-- ==== Sys2Proof/Machine/Dispatch.lean ====
section
/-! DEFINITION. One arm per command. -/

namespace Sys2Proof.Machine

def exec (i : Instr) (s : State) : Host.Outcome State Fault Refusal :=
  match i with
  | .resetNAssert rigsel => Sys2Proof.Machine.execResetNAssert rigsel s
  | .resetNRelease => Sys2Proof.Machine.execResetNRelease s
  | .resetQuietTimeEnd => Sys2Proof.Machine.execResetQuietTimeEnd s
  | .fsyncPulse x time => Sys2Proof.Machine.execFsyncPulse x time s
  | .syncLossTimerExpiry x => Sys2Proof.Machine.execSyncLossTimerExpiry x s
  | .frameStart x => Sys2Proof.Machine.execFrameStart x s
  | .lockGained x => Sys2Proof.Machine.execLockGained x s
  | .lockLost x => Sys2Proof.Machine.execLockLost x s
  | .skewPulseHandover x => Sys2Proof.Machine.execSkewPulseHandover x s
  | .skewLockNotice x => Sys2Proof.Machine.execSkewLockNotice x s
  | .skewDepartureNotice x => Sys2Proof.Machine.execSkewDepartureNotice x s
  | .trimWordEnd => Sys2Proof.Machine.execTrimWordEnd s
  | .trimGapEnd => Sys2Proof.Machine.execTrimGapEnd s
  | .requestAccept header data => Sys2Proof.Machine.execRequestAccept header data s
  | .captureWrite => Sys2Proof.Machine.execCaptureWrite s
  | .captureRead => Sys2Proof.Machine.execCaptureRead s
  | .pairRead => Sys2Proof.Machine.execPairRead s
  | .rigWrite => Sys2Proof.Machine.execRigWrite s
  | .checkWordWrite => Sys2Proof.Machine.execCheckWordWrite s
  | .eventClearWord => Sys2Proof.Machine.execEventClearWord s
  | .passThrough => Sys2Proof.Machine.execPassThrough s
  | .responseAccept => Sys2Proof.Machine.execResponseAccept s
  | .arbiterIssue => Sys2Proof.Machine.execArbiterIssue s
  | .mportAccept => Sys2Proof.Machine.execMportAccept s
  | .mportResponse header data => Sys2Proof.Machine.execMportResponse header data s
  | .mTimeout tag => Sys2Proof.Machine.execMTimeout tag s
  | .frameTimerExpiry x slot => Sys2Proof.Machine.execFrameTimerExpiry x slot s
  | .matchTimerExpiry x slot => Sys2Proof.Machine.execMatchTimerExpiry x slot s
  | .leaseExpiry r => Sys2Proof.Machine.execLeaseExpiry r s
  | .parkTimerExpiry entry => Sys2Proof.Machine.execParkTimerExpiry entry s
  | .prdyPulseEnd => Sys2Proof.Machine.execPrdyPulseEnd s
  | .statusIntervalExpiry => Sys2Proof.Machine.execStatusIntervalExpiry s
  | .statusWriteOffer => Sys2Proof.Machine.execStatusWriteOffer s
  | .recordWriteOffer => Sys2Proof.Machine.execRecordWriteOffer s
  | .refusedRequest => Sys2Proof.Machine.execRefusedRequest s

end Sys2Proof.Machine
end

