/-- The departure notice in OPEN: the frame in FILLING is abandoned SYNC_LOST with its flag and counter, its slot drains or is
free, and the stream goes to WAITING_SYNC with no current slot, the frame number kept (R6, R34, R36): an unlinked frame alone;
a frame linked in a FORMING pair with its partner, which is abandoned PARTNER_LOST, and the pair record is removed, one
FRAME_LOST record for each, both naming the pair number (R35, R57). No reader with policy EVERY has parked reads: those of
policy LATEST make no attempt at a removal (R83). A draining slot whose three counts are 0 is FREE with its record cleared
(R42). Whatever the slot and its pair, and with an EYE section posted or not, the rest is as from BETWEEN once the frame is
abandoned (R6); what an abandonment does, SlotTimersAbandonUnlinkedFrames says. Model's own: notes/assumptions/7.md, 29.md. -/
def Obligations.LockLostAbandonsTheOpenFrame : Prop :=
  (∀ (x : Eye) (i : Nat) (rest : List StreamNotice) (s : State), s.hw.resetAsserted = false →
    s.hw.sync.streamNotices.get x = .lockLost :: rest → s.hw.report.counters.length = 20 →
    (s.hw.stream x).state = .open → (s.hw.stream x).currentSlot = some i → i < (s.hw.slots.get x).length →
    (s.hw.slot x i).state = .filling → recordOf s.hw x i = none → s.hw.post (.eye x) ≠ .posted →
    ∃ t : State, exec (.lockLost x) s = .next t ∧ t.pending = s.pending ∧
      t.hw.stream x = { s.hw.stream x with state := .waitingSync, currentSlot := none, completed := false } ∧
      t.hw.stream x.other = s.hw.stream x.other ∧
      t.hw.slot x i = SlotRecord.freeIfDrained { s.hw.slot x i with state := .draining, frameTimer := .stopped } ∧
      t.hw.matchTimer x i = .stopped ∧
      t.hw.count (.lost .syncLost) = s.hw.count (.lost .syncLost) + 1 ∧
      t.hw.report.flags.getLsbD EventFlag.frameLost.bit = true ∧
      t.hw.rig = s.hw.rig ∧ t.hw.readers = s.hw.readers ∧ t.hw.req = s.hw.req ∧ t.hw.txn = s.hw.txn ∧ t.hw.skew = s.hw.skew) ∧
  (∀ (x : Eye) (i j : Nat) (q : PairRecord) (rest : List StreamNotice) (s : State), s.hw.resetAsserted = false →
    s.hw.sync.streamNotices.get x = .lockLost :: rest → s.hw.report.counters.length = 20 →
    (s.hw.stream x).state = .open → (s.hw.stream x).currentSlot = some i → i < (s.hw.slots.get x).length →
    (s.hw.slot x i).state = .filling → s.hw.post (.eye x) ≠ .posted →
    recordOf s.hw x i = some q → q.state = .forming → q.slotOf x.other = j → j < (s.hw.slots.get x.other).length →
    (s.hw.slot x.other j).state.live = true → (s.hw.slot x.other j).partner ≠ none →
    (∀ k ∈ s.hw.readers.parkList, (s.hw.readerSettings k.reader).policy = .latest) → s.hw.report.queue.length + 2 ≤ 16 →
    ∃ t : State, exec (.lockLost x) s = .next t ∧ t.pending = s.pending ∧
      t.hw.stream x = { s.hw.stream x with state := .waitingSync, currentSlot := none, completed := false } ∧
      t.hw.stream x.other =
        (if (s.hw.slot x.other j).state = .filling ∧ (s.hw.stream x.other).state = .open ∧
            (s.hw.stream x.other).currentSlot = some j then
          { s.hw.stream x.other with state := .spill, currentSlot := none } else s.hw.stream x.other) ∧
      t.hw.slot x i = SlotRecord.freeIfDrained { s.hw.slot x i with state := .draining, frameTimer := .stopped } ∧
      t.hw.slot x.other j =
        SlotRecord.freeIfDrained { s.hw.slot x.other j with state := .draining, frameTimer := .stopped } ∧
      t.hw.matchTimer x i = .stopped ∧ t.hw.matchTimer x.other j = .stopped ∧
      (∀ k ∈ t.hw.pairs.queue, k ∈ s.hw.pairs.queue ∧ k ≠ q) ∧
      (∀ k ∈ s.hw.pairs.queue, k.state = .forming → k ≠ q → k ∈ t.hw.pairs.queue) ∧
      t.hw.count (.lost .syncLost) = s.hw.count (.lost .syncLost) + 1 ∧
      t.hw.count (.lost .partnerLost) = s.hw.count (.lost .partnerLost) + 1 ∧
      t.hw.report.flags.getLsbD EventFlag.frameLost.bit = true ∧
      (let own := s.hw.slot x i
       let partner := s.hw.slot x.other j
       t.hw.report.queue = s.hw.report.queue ++
        [{ seq := s.hw.report.seq, stamp := partner.startStamp, take := partner.pairTake.getD s.hw.take,
           body := .frameLost .partnerLost partner.frameNumber partner.pairNumber x.other (some j) partner.endReached },
         { seq := s.hw.report.seq + 1, stamp := own.startStamp, take := own.pairTake.getD s.hw.take,
           body := .frameLost .syncLost own.frameNumber own.pairNumber x (some i) own.endReached }]) ∧
      t.hw.rig = s.hw.rig ∧ t.hw.readers = s.hw.readers ∧ t.hw.req = s.hw.req ∧ t.hw.txn = s.hw.txn ∧ t.hw.skew = s.hw.skew) ∧
  (∀ (x : Eye) (i : Nat) (rest : List StreamNotice) (s : State), s.hw.resetAsserted = false →
    s.hw.sync.streamNotices.get x = .lockLost :: rest → (s.hw.stream x).state = .open →
    (s.hw.stream x).currentSlot = some i →
    let gone := abandon x i .syncLost { s.hw with
      sync := { s.hw.sync with streamNotices := s.hw.sync.streamNotices.set x rest } }
    let closed : Part := { gone with
      sync := s.hw.sync
      streams := gone.streams.set x { gone.stream x with state := .between, currentSlot := none } }
    ∃ t u : State, exec (.lockLost x) s = .next t ∧ exec (.lockLost x) { s with hw := closed } = .next u ∧
      t.hw.SameButMark u.hw ∧ t.pending = s.pending) ∧
  ∀ r : SlotRecord,
    (r.state = .draining ∧ r.writes = 0 ∧ r.reads = 0 ∧ r.quarantined = 0 →
      SlotRecord.freeIfDrained r =
        { state := .free, frameNumber := 0, startStamp := 0, partner := none, pairNumber := none, pairTake := none,
          geom := Geometry.cleared, damage := Damage.none, writes := 0, reads := 0, quarantined := 0, endReached := false,
          frameTimer := .stopped }) ∧
    (¬(r.state = .draining ∧ r.writes = 0 ∧ r.reads = 0 ∧ r.quarantined = 0) → SlotRecord.freeIfDrained r = r)
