@[simp] theorem Part.onPairs_resetAsserted (p : Part) (f : PairManager → PairManager) : (p.onPairs f).resetAsserted = p.resetAsserted := rfl
@[simp] theorem Part.onPairs_sync (p : Part) (f : PairManager → PairManager) : (p.onPairs f).sync = p.sync := rfl
@[simp] theorem Part.onPairs_streams (p : Part) (f : PairManager → PairManager) : (p.onPairs f).streams = p.streams := rfl
@[simp] theorem Part.onPairs_slots (p : Part) (f : PairManager → PairManager) : (p.onPairs f).slots = p.slots := rfl
@[simp] theorem Part.onPairs_pairs (p : Part) (f : PairManager → PairManager) : (p.onPairs f).pairs = f p.pairs := rfl
@[simp] theorem Part.onPairs_readers (p : Part) (f : PairManager → PairManager) : (p.onPairs f).readers = p.readers := rfl
@[simp] theorem Part.onPairs_req (p : Part) (f : PairManager → PairManager) : (p.onPairs f).req = p.req := rfl
@[simp] theorem Part.onPairs_txn (p : Part) (f : PairManager → PairManager) : (p.onPairs f).txn = p.txn := rfl
@[simp] theorem Part.onPairs_skew (p : Part) (f : PairManager → PairManager) : (p.onPairs f).skew = p.skew := rfl
@[simp] theorem Part.onPairs_rig (p : Part) (f : PairManager → PairManager) : (p.onPairs f).rig = p.rig := rfl
@[simp] theorem Part.onPairs_report (p : Part) (f : PairManager → PairManager) : (p.onPairs f).report = p.report := rfl

@[simp] theorem Part.onReaders_resetAsserted (p : Part) (f : ReaderUnit → ReaderUnit) : (p.onReaders f).resetAsserted = p.resetAsserted := rfl
@[simp] theorem Part.onReaders_sync (p : Part) (f : ReaderUnit → ReaderUnit) : (p.onReaders f).sync = p.sync := rfl
@[simp] theorem Part.onReaders_streams (p : Part) (f : ReaderUnit → ReaderUnit) : (p.onReaders f).streams = p.streams := rfl
@[simp] theorem Part.onReaders_slots (p : Part) (f : ReaderUnit → ReaderUnit) : (p.onReaders f).slots = p.slots := rfl
@[simp] theorem Part.onReaders_pairs (p : Part) (f : ReaderUnit → ReaderUnit) : (p.onReaders f).pairs = p.pairs := rfl
@[simp] theorem Part.onReaders_readers (p : Part) (f : ReaderUnit → ReaderUnit) : (p.onReaders f).readers = f p.readers := rfl
@[simp] theorem Part.onReaders_req (p : Part) (f : ReaderUnit → ReaderUnit) : (p.onReaders f).req = p.req := rfl
@[simp] theorem Part.onReaders_txn (p : Part) (f : ReaderUnit → ReaderUnit) : (p.onReaders f).txn = p.txn := rfl
@[simp] theorem Part.onReaders_skew (p : Part) (f : ReaderUnit → ReaderUnit) : (p.onReaders f).skew = p.skew := rfl
@[simp] theorem Part.onReaders_rig (p : Part) (f : ReaderUnit → ReaderUnit) : (p.onReaders f).rig = p.rig := rfl
@[simp] theorem Part.onReaders_report (p : Part) (f : ReaderUnit → ReaderUnit) : (p.onReaders f).report = p.report := rfl

@[simp] theorem Part.onReq_resetAsserted (p : Part) (f : RequestPath → RequestPath) : (p.onReq f).resetAsserted = p.resetAsserted := rfl
@[simp] theorem Part.onReq_sync (p : Part) (f : RequestPath → RequestPath) : (p.onReq f).sync = p.sync := rfl
@[simp] theorem Part.onReq_streams (p : Part) (f : RequestPath → RequestPath) : (p.onReq f).streams = p.streams := rfl
@[simp] theorem Part.onReq_slots (p : Part) (f : RequestPath → RequestPath) : (p.onReq f).slots = p.slots := rfl
@[simp] theorem Part.onReq_pairs (p : Part) (f : RequestPath → RequestPath) : (p.onReq f).pairs = p.pairs := rfl
@[simp] theorem Part.onReq_readers (p : Part) (f : RequestPath → RequestPath) : (p.onReq f).readers = p.readers := rfl
@[simp] theorem Part.onReq_req (p : Part) (f : RequestPath → RequestPath) : (p.onReq f).req = f p.req := rfl
@[simp] theorem Part.onReq_txn (p : Part) (f : RequestPath → RequestPath) : (p.onReq f).txn = p.txn := rfl
@[simp] theorem Part.onReq_skew (p : Part) (f : RequestPath → RequestPath) : (p.onReq f).skew = p.skew := rfl
@[simp] theorem Part.onReq_rig (p : Part) (f : RequestPath → RequestPath) : (p.onReq f).rig = p.rig := rfl
@[simp] theorem Part.onReq_report (p : Part) (f : RequestPath → RequestPath) : (p.onReq f).report = p.report := rfl

@[simp] theorem Part.onTxn_resetAsserted (p : Part) (f : TxnUnit → TxnUnit) : (p.onTxn f).resetAsserted = p.resetAsserted := rfl
@[simp] theorem Part.onTxn_sync (p : Part) (f : TxnUnit → TxnUnit) : (p.onTxn f).sync = p.sync := rfl
@[simp] theorem Part.onTxn_streams (p : Part) (f : TxnUnit → TxnUnit) : (p.onTxn f).streams = p.streams := rfl
@[simp] theorem Part.onTxn_slots (p : Part) (f : TxnUnit → TxnUnit) : (p.onTxn f).slots = p.slots := rfl
@[simp] theorem Part.onTxn_pairs (p : Part) (f : TxnUnit → TxnUnit) : (p.onTxn f).pairs = p.pairs := rfl
@[simp] theorem Part.onTxn_readers (p : Part) (f : TxnUnit → TxnUnit) : (p.onTxn f).readers = p.readers := rfl
@[simp] theorem Part.onTxn_req (p : Part) (f : TxnUnit → TxnUnit) : (p.onTxn f).req = p.req := rfl
@[simp] theorem Part.onTxn_txn (p : Part) (f : TxnUnit → TxnUnit) : (p.onTxn f).txn = f p.txn := rfl
@[simp] theorem Part.onTxn_skew (p : Part) (f : TxnUnit → TxnUnit) : (p.onTxn f).skew = p.skew := rfl
@[simp] theorem Part.onTxn_rig (p : Part) (f : TxnUnit → TxnUnit) : (p.onTxn f).rig = p.rig := rfl
@[simp] theorem Part.onTxn_report (p : Part) (f : TxnUnit → TxnUnit) : (p.onTxn f).report = p.report := rfl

━━━━━━━━

** Work instructions **
Set down, exactly as they appear, the lines above from the first one to the line that holds "Sys2Proof.Machine.execSyncLossTimerExpiry x s", both included, please, and no others.

** Answer for this exercise **
-- ==== Sys2Proof/Machine/Dispatch.lean ====
section
/-! DEFINITION. One arm per command. -/

namespace Sys2Proof.Machine

def exec (i : Instr) (s : State) : Host.Outcome State Fault Refusal :=
  match i with
  | .resetNAssert rigsel => Sys2Proof.Machine.execResetNAssert rigsel s
  | .resetNRelease => Sys2Proof.Machine.execResetNRelease s
  | .resetQuietTimeEnd => Sys2Proof.Machine.execResetQuietTimeEnd s
  | .fsyncPulse x time => Sys2Proof.Machine.execFsyncPulse x time s
  | .syncLossTimerExpiry x => Sys2Proof.Machine.execSyncLossTimerExpiry x s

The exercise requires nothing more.